Здесь уж радость Якова Лаврентьевича могут понять только те, кто не утратил еще воспоминания о чувствах поручиков накануне войны.

VI

Узелков заведовал в течение всей болезни Артамона Никитича гурьевской метеорологической станцией, сила и направление ветров состояли под его особым наблюдением. По неукоризненности записей он мог поспорить с присяжными ветродуями. Мало того, он решился, не боясь понести поражение, издавать бюллетени о местных барометрических явлениях. В последнем бюллетене своем он решился даже предсказать шторм для всего Среднего Поволжья, за что и был призван к Артамону Никитичу со всеми исчислениями и картограммами. Строгая проверка блистательно оправдала гурьевского ветродуя, так что князь не задумался разослать телеграммы о приближавшейся буре.

В предсказанное время Волга начала покрываться водяными вспышками, точно под ее дном распалили громадный костер. Всколыхнувшиеся вслед за вспышками волны пошли срывами, отбрасывая по сторонам мириады брызг. Кроме бури нужно было ожидать и той дикой прелести, которую народ зовет воробьиной ночью и перед которой оперный шабаш на Брокене — не более как институтская сказочка.

Из усадьбы никто не отлучался. Впрочем, Марфа находилась в обители, а Радункин суетился на пристани с намерением выслать пароход на помощь, если буря разыграется и нападет на грузные беляны и расшивы. Остальное общество собралось после вечернего чая в библиотеке и разделилось на группы. Артамон Никитич и Жерве занялись временами Лагарпа и влиянием его на русского венценосца, княжна Ирина и мистер Холлидей предались шахматной игре, а Михаил Дмитриевич и Можайский повели оживленную беседу о Средней Азии. В этой беседе вспоминалось довольно часто Геок-Тепе, что обозначает в переводе с тюркского наречия Голубой Холм. А там уже шли Мерв, Герат, Кабул, Кандагар, Гиндукуш, Пешавар и целый маршрут к берегам Ганга.
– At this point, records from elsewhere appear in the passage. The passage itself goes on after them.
theorem ZoneEvent.sheet (h : ZoneEvent s t) : SheetEvent s t :=
  ⟨h.inner, h.followed, h.lights, h.ptb, h.pru, h.stc⟩

theorem HeatEvent.protect (h : HeatEvent s t) : ProtectEvent s t := ⟨h.inner, h.ptb, h.shm, h.cdm⟩

theorem OutputEvent.protect (h : OutputEvent s t) : ProtectEvent s t :=
  ⟨h.inner, h.ptb, SheetsKept.of_eq h.shm, h.cdm⟩

/-! ### Notices and counters -/

theorem Lnk.offer_notices (l : Lnk) (e : Bool) (n : Notice) : l.notices <+: (l.offer e n).notices := by
  unfold Lnk.offer
  split
  · exact List.prefix_refl _
  · split
    · exact List.prefix_append _ _
    · exact List.prefix_refl _

theorem Lnk.offer_rest (l : Lnk) (e : Bool) (n : Notice) :
    (l.offer e n).locked = l.locked ∧ (l.offer e n).uartIntake = l.uartIntake ∧ (l.offer e n).spiIntake = l.spiIntake ∧
      (l.offer e n).requests = l.requests ∧ (l.offer e n).output = l.output ∧ (l.offer e n).clocked = l.clocked ∧
      (l.offer e n).assembly = l.assembly ∧ (l.offer e n).resetWait = l.resetWait := by
  unfold Lnk.offer
  split
  · simp
  · split <;> simp

/-- A change of the state's block figures alone, not of the link, bus or setup. -/
theorem Inner.of_eqs (h1 : SetupKept s t) (h2 : t.lnk = s.lnk) (h3 : t.fbc = s.fbc) : Inner s t := by
  exact ⟨h1, LinkKept.of_eq h2, BusKept.of_eq h3⟩

theorem notice_event (k : NoticeKind) (x : Nat) (v : Int) (s : State) : OutputEvent s (s.notice k x v) := by
  refine ⟨⟨⟨rfl, rfl, rfl, rfl, rfl, rfl, rfl, rfl⟩, ?_, BusKept.of_eq rfl⟩, rfl, rfl, rfl, rfl, rfl, rfl, rfl⟩
  obtain ⟨a, b, c, d, e, f, g, h⟩ := s.lnk.offer_rest (s.cfg.notice.enables.get (noticeIndex k)) ⟨k, x, v, s.scu.clock, 0⟩
  exact ⟨Lnk.offer_notices _ _ _, a, b, c, d, e, f, g, h⟩

theorem notice_ost (k : NoticeKind) (x : Nat) (v : Int) (s : State) : (s.notice k x v).ost = s.ost := rfl

theorem noticeIf_event (c : Bool) (k : NoticeKind) (x : Nat) (v : Int) (s : State) : OutputEvent s (s.noticeIf c k x v) := by
  unfold State.noticeIf
  split
  · exact notice_event ..
  · exact OutputEvent.refl s

theorem noticeIf_ost (c : Bool) (k : NoticeKind) (x : Nat) (v : Int) (s : State) : (s.noticeIf c k x v).ost = s.ost := by
  unfold State.noticeIf
  split <;> rfl

theorem noticeIf_heat (c : Bool) (k : NoticeKind) (x : Nat) (v : Int) (s : State) : HeatEvent s (s.noticeIf c k x v) :=
  (noticeIf_event ..).heat (Followed.of_eq (noticeIf_ost ..))

theorem notice_heat (k : NoticeKind) (x : Nat) (v : Int) (s : State) : HeatEvent s (s.notice k x v) :=
  (notice_event ..).heat (Followed.of_eq rfl)

theorem count_txDrop_event (s : State) : OutputEvent s (s.count .txDrop) := by
  refine ⟨⟨⟨rfl, rfl, rfl, rfl, rfl, rfl, rfl, rfl⟩, LinkKept.of_eq rfl, ?_⟩, rfl, rfl, rfl, rfl, rfl, rfl, rfl⟩
  constructor
  · intro i hi
    simp only [State.count, Fbc.count]
    split
    · rfl
    · exact Table.get_modify_ne _ (Ne.symm hi) _
  · intro i hi
    simp only [State.count, Fbc.count]
    split
    · exact Table.get_modify_ne _ (Ne.symm hi) _
    · rfl
  all_goals simp only [State.count, Fbc.count]; split <;> rfl

/-! ### The transmit queue and the Output Stage -/

/-- A change of the waiting entries alone is a bus-keeping change. -/
theorem Fbc.request_rest (f : Fbc) (p : Bool) (e : TxEntry) :
    ∃ a b, (f.request p e).2.1 = { f with txProtect := a, txOrdinary := b } := by
  unfold Fbc.request
  split
  · split
    · exact ⟨_, _, rfl⟩
    · exact ⟨_, _, rfl⟩
  · split
    · split
      · exact ⟨_, _, rfl⟩
      · exact ⟨_, _, rfl⟩
    · split
      · split
        · exact ⟨_, _, rfl⟩
        · exact ⟨_, _, rfl⟩
      · split
        · split
          · exact ⟨_, _, rfl⟩
          · exact ⟨_, _, rfl⟩
        · exact ⟨_, _, rfl⟩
— Господин лейтенант, не разрешите ли вы одно из наших сомнений? — обратился Михаил Дмитриевич к мистеру Холлидею. — Вы как офицер бенгальских войск не раз проходили по карте из Индии в Туркестан и, разумеется, изгоняли нас оттуда с позором…

— Ваше превосходительство, Англия никогда не нападет на Россию в Средней Азии, — заметил хладнокровно мистер Холлидей. — Эта часть Азии богата историческими развалинами, но бедна рынками. Там много красивых руин, но невелик спрос на наши мануфактуры.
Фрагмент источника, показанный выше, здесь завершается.